Monday, July 19, 2010

Small Town Scene

Leicester, New York - 12, 2010

Now, these are scenes you probably wouldn’t see where I live. They’re from what looks to be the town park of Leicester, New York, a village I passed through only because my GPS device sent me south out of Batavia via Route 36 instead of the usual Route 63. (How about those route numbers for symmetry? They’re like complementary sine curves that wind around and even cross over each other for about thirty miles between Batavia and Dansville.)

I drove into Leicester just before 7:00 a.m. The sun was barely over the horizon. There was fog close to the ground in the rolling hills outside town and wafting through the village as I approached a stop sign across from this park. It was so quiet that you could hear the voices of people in the houses around the park getting ready for the day.

Leicester has a population of 436. To put that into perspective, I live in a city that has roughly a thousand people for every resident of Leicester and is part of a metropolitan area with nearly five times that many people. When I was a kid, there was a small town feel here. But those days are long past.

One of the things I enjoy about traveling in western New York State and across New England is the profusion of small towns and the small town-ness of them. You get the impression that many are still small enough to be self-determining by town hall meetings that stand a good chance to drawing a majority of the town’s citizens. A town hall meeting on an important issue in my city, by comparison, might draw a hundred people, or roughly 2/10,000 of the population. Not very intimate, eh?

When I drive through a village like Leicester, the difference between its pace and the pace of where I live is striking. I don’t know that life is any easier or better in either place. But places like Leicester do seem to have more palpable connection with a lot of things.

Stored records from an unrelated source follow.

theorem transferIn_keeps (hP : Closed P) (d : Nat) (k : Nat) (s : State) (hkeep : P s) : P (transferIn d k s) := by
  unfold transferIn
  with_reducible repeat' (first | intro _ | assumption | apply groupWritten_keeps hP | apply sourceSamples_keeps hP | apply writeSlot_keeps hP | dsimp only)

theorem execBusDelivery_keeps (hP : Closed P) (d : Fin 4096) (crossed : Bool) (s : State) (hkeep : P s) : OutKeeps P (execBusDelivery d crossed s) := by
  unfold execBusDelivery
  with_reducible repeat' (first | intro _ | assumption | apply transferIn_keeps hP | apply onlyIf_keeps (P := P) | apply keeps_ite (P := P) | apply outKeeps_next (P := P) | apply OutKeeps.ite (P := P) | split | dsimp only)

theorem execBusPhaseOverrun_keeps (hP : Closed P) (p : Fin 4) (s : State) (hkeep : P s) : OutKeeps P (execBusPhaseOverrun p s) := by
  unfold execBusPhaseOverrun
  with_reducible repeat' (first | intro _ | assumption | apply busIdle_keeps hP | apply raise_keeps hP | apply setGuard_keeps hP | apply setSamps_keeps hP | apply wr_keeps hP | apply forEach_keeps (P := P) | apply keeps_ite (P := P) | apply keeps_ite_snd (P := P) | apply outKeeps_next (P := P) | apply OutKeeps.ite (P := P) | split | dsimp only)

theorem sumSends_keeps (hP : Closed P) (k : Nat) (xs : List Nat) (acc : List Int) (s : State) (hkeep : P s) : P (sumSends k xs acc s).2 := by
  induction xs generalizing acc s with
  | nil => exact hkeep
  | cons x r ih =>
    unfold sumSends
    split
    · exact ih _ _ (foldl_snd_keeps (P := P) (fun t a ht => gainStep_keeps hP _ _ _ ht) (sourceSamples_keeps hP _ _ _ hkeep))
    · exact ih _ _ (gainSkip_keeps hP _ _ _ hkeep)

theorem nearRoot_keeps (hP : Closed P) (n : Nat) (d : Nat) (r : Nat) (s : State) (hkeep : P s) : P (nearRoot n d r s).2 := by
  unfold nearRoot
  with_reducible repeat' (first | intro _ | assumption | apply pickNat_keeps hP | apply keeps_ite (P := P) | apply keeps_ite_snd (P := P) | split | dsimp only)

theorem scaleTarget_keeps (hP : Closed P) (mode n : Nat) (s : State) (hkeep : P s) : P (scaleTarget mode n s).2 := by
  unfold scaleTarget
  with_reducible repeat' (first | intro _ | assumption | apply nearRoot_keeps hP | apply pickNat_keeps hP | apply keeps_ite_snd (P := P) | split | dsimp only)

theorem scaleStep_keeps (hP : Closed P) (b n : Nat) (s : State) (hkeep : P s) : P (scaleStep b n s).2 := by
  unfold scaleStep
  with_reducible repeat' (first | intro _ | assumption | apply scaleTarget_keeps hP | apply keeps_ite_snd (P := P) | split | dsimp only)

theorem formBus_keeps (hP : Closed P) (b : Nat) (k : Nat) (s : State) (hkeep : P s) : P (formBus b k s) := by
  unfold formBus
  with_reducible repeat' (first | intro _ | assumption | apply scaleStep_keeps hP | apply busSamples_keeps hP | apply onGraph_keeps hP | apply setGuard_keeps hP | apply setSamps_keeps hP | apply sumSends_keeps hP | apply wr_keeps hP | dsimp only)

theorem execBusPhaseStart_keeps (hP : Closed P) (p : Fin 4) (s : State) (hkeep : P s) : OutKeeps P (execBusPhaseStart p s) := by
  unfold execBusPhaseStart
  with_reducible repeat' (first | intro _ | assumption | apply formBus_keeps hP | apply forEach_keeps (P := P) | apply keeps_ite (P := P) | apply outKeeps_next (P := P) | apply OutKeeps.ite (P := P) | split | dsimp only)

theorem execGateHoldExpiry_keeps (hP : Closed P) (c : Fin 3072) (s : State) (hkeep : P s) : OutKeeps P (execGateHoldExpiry c s) := by
  unfold execGateHoldExpiry
  with_reducible repeat' (first | intro _ | assumption | apply closeGate_keeps hP | apply keeps_ite (P := P) | apply outKeeps_next (P := P) | apply OutKeeps.ite (P := P) | split | dsimp only)

theorem execMeterPublish_keeps (hP : Closed P) (m : Fin 1024) (s : State) (hkeep : P s) : OutKeeps P (execMeterPublish m s) := by
  unfold execMeterPublish
  with_reducible repeat' (first | intro _ | assumption | apply onGraph_keeps hP | apply queueMeter_keeps hP | apply wr_keeps hP | apply forEach_keeps (P := P) | apply outKeeps_next (P := P) | refine pair_keeps (P := P) (by assumption) ?_ | split | dsimp only)

theorem rmsOf_keeps (hP : Closed P) (q : MeterSt) (s : State) (hkeep : P s) : P (rmsOf q s).2 := by
  unfold rmsOf
  with_reducible repeat' (first | intro _ | assumption | apply nearRoot_keeps hP | apply keeps_ite (P := P) | apply keeps_ite_snd (P := P) | split | dsimp only)

theorem reductionShown_keeps (hP : Closed P) (up : Nat) (s : State) (hkeep : P s) : P (reductionShown up s).2 := by
  unfold reductionShown
  with_reducible repeat' (first | intro _ | assumption | apply pickNat_keeps hP | apply keeps_ite_snd (P := P) | dsimp only)

theorem meterWords_keeps (hP : Closed P) (m : Nat) (q : MeterSt) (s : State) (hkeep : P s) : P (meterWords m q s).2 := by
  unfold meterWords
  with_reducible repeat' (first | intro _ | assumption | apply reductionShown_keeps hP | apply rmsOf_keeps hP | apply keeps_ite (P := P) | apply keeps_ite_snd (P := P) | split | dsimp only)

theorem execMeterWindowEnd_keeps (hP : Closed P) (m : Fin 1024) (s : State) (hkeep : P s) : OutKeeps P (execMeterWindowEnd m s) := by
  unfold execMeterWindowEnd
  with_reducible repeat' (first | intro _ | assumption | apply meterWords_keeps hP | apply onGraph_keeps hP | apply keeps_ite (P := P) | apply keeps_ite_snd (P := P) | apply outKeeps_next (P := P) | apply OutKeeps.ite (P := P) | refine pair_keeps (P := P) (by assumption) ?_ | split | dsimp only)

theorem execRouterAssembly_keeps (hP : Closed P) (d : Fin 4096) (s : State) (hkeep : P s) : OutKeeps P (execRouterAssembly d s) := by
  unfold execRouterAssembly
  with_reducible repeat' (first | intro _ | assumption | apply transferIn_keeps hP | apply onlyIf_keeps (P := P) | apply outKeeps_next (P := P) | dsimp only)

theorem execRouterForwarding_keeps (hP : Closed P) (d : Fin 4096) (crossed : Bool) (s : State) (hkeep : P s) : OutKeeps P (execRouterForwarding d crossed s) := by
  unfold execRouterForwarding
  with_reducible repeat' (first | intro _ | assumption | apply transferIn_keeps hP | apply onlyIf_keeps (P := P) | apply keeps_ite (P := P) | apply outKeeps_next (P := P) | apply OutKeeps.ite (P := P) | split | dsimp only)

theorem gainSamples_keeps (hP : Closed P) (addr target : Nat) (xs : List Int) (s : State) (hkeep : P s) : P (gainSamples addr target xs s).2 := by
  induction xs generalizing s with
  | nil => exact hkeep
  | cons x r ih => exact ih _ (gainStep_keeps hP _ _ _ hkeep)

theorem meterTake_keeps (hP : Closed P) (m : Nat) (k : Nat) (xs : List DWord) (tainted : Bool) (s : State) (hkeep : P s) : P (meterTake m k xs tainted s) := by
  unfold meterTake
  with_reducible repeat' (first | intro _ | assumption | apply onGraph_keeps hP | apply keeps_ite (P := P) | apply keeps_ite_snd (P := P) | apply foldl_keeps (P := P) | apply foldl_snd_keeps (P := P) | refine pair_keeps (P := P) (by assumption) ?_ | split | dsimp only)

theorem execRouterOutput_keeps (hP : Closed P) (d : Fin 4096) (s : State) (hkeep : P s) : OutKeeps P (execRouterOutput d s) := by
  unfold execRouterOutput
  with_reducible repeat' (first | intro _ | assumption | apply crossDest_keeps hP | apply destIdle_keeps hP | apply gainSamples_keeps hP | apply meterTake_keeps hP | apply onPair_keeps hP | apply setSamps_keeps hP | apply sourceSamples_keeps hP | apply onlyIf_keeps (P := P) | apply keeps_ite (P := P) | apply keeps_ite_snd (P := P) | apply outKeeps_next (P := P) | apply OutKeeps.ite (P := P) | split | dsimp only)

theorem execSgWapplyCommit_keeps (hP : Closed P) (s : State) (hkeep : P s) : OutKeeps P (execSgWapplyCommit s) := by
  unfold execSgWapplyCommit
  with_reducible repeat' (first | intro _ | assumption | apply acceptChanges_keeps hP | apply onGraph_keeps hP | apply wr_keeps hP | apply outKeeps_next (P := P) | refine pair_keeps (P := P) (by assumption) ?_ | split | dsimp only)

Leicester, New York - 9, 2010

Like patriotism. Many of those who fight and have fought in America’s wars have come from small towns. When someone from my city dies in war, your connection to that person is no more than a picture in the paper. When someone from a small town dies in war, the whole town feels the loss. People in small towns know, or at least know of each other. Patriotism in such places seems more tangible and less jingoistic than it is around here.

Which brings me back to this gazebo. I suspect the bunting was left up from the previous week’s Independence Day celebration. I can imagine there might have been a band playing in the gazebo or on the lawn nearby. Maybe townsfolk gathered on the lawn for a picnic and to restore community ties. Whatever happened in Leicester, I feel pretty confident that if such a gazebo were to be placed along the boardwalk of Virginia Beach or at one of our larger public parks, it’s likely the bunting would have been stolen or defaced and not left to remind us of the potential of a new day.


  1. I can really relate to this, Chris. After living in Virginia Beach for the best part of 50 years we to a small town in the Blue Ridge mountains 6 years ago. Patriotism runs high, our young men and women in uniform are looked upon as heroes and everyone knows them. We haven't lost any in the current wars, thank God, but the call to arms has always run strong in these parts and we've had a disproportionate number of casualties in every war our country has fought.

  2. These are wonderful photos. I'm excited, because I'll be heading to a lot of northeastern schools this year, and I'm definitely trying to build in some north-western NY schools into my itinerary. I love that whole region. There really is such a difference in a tiny town such as you describe. So much of NY state is gorgeous--We have friends up in Millbrook, NY, which is a beautiful area, and Owego (not to be confused with Oswego) and going to visit is like going back in time.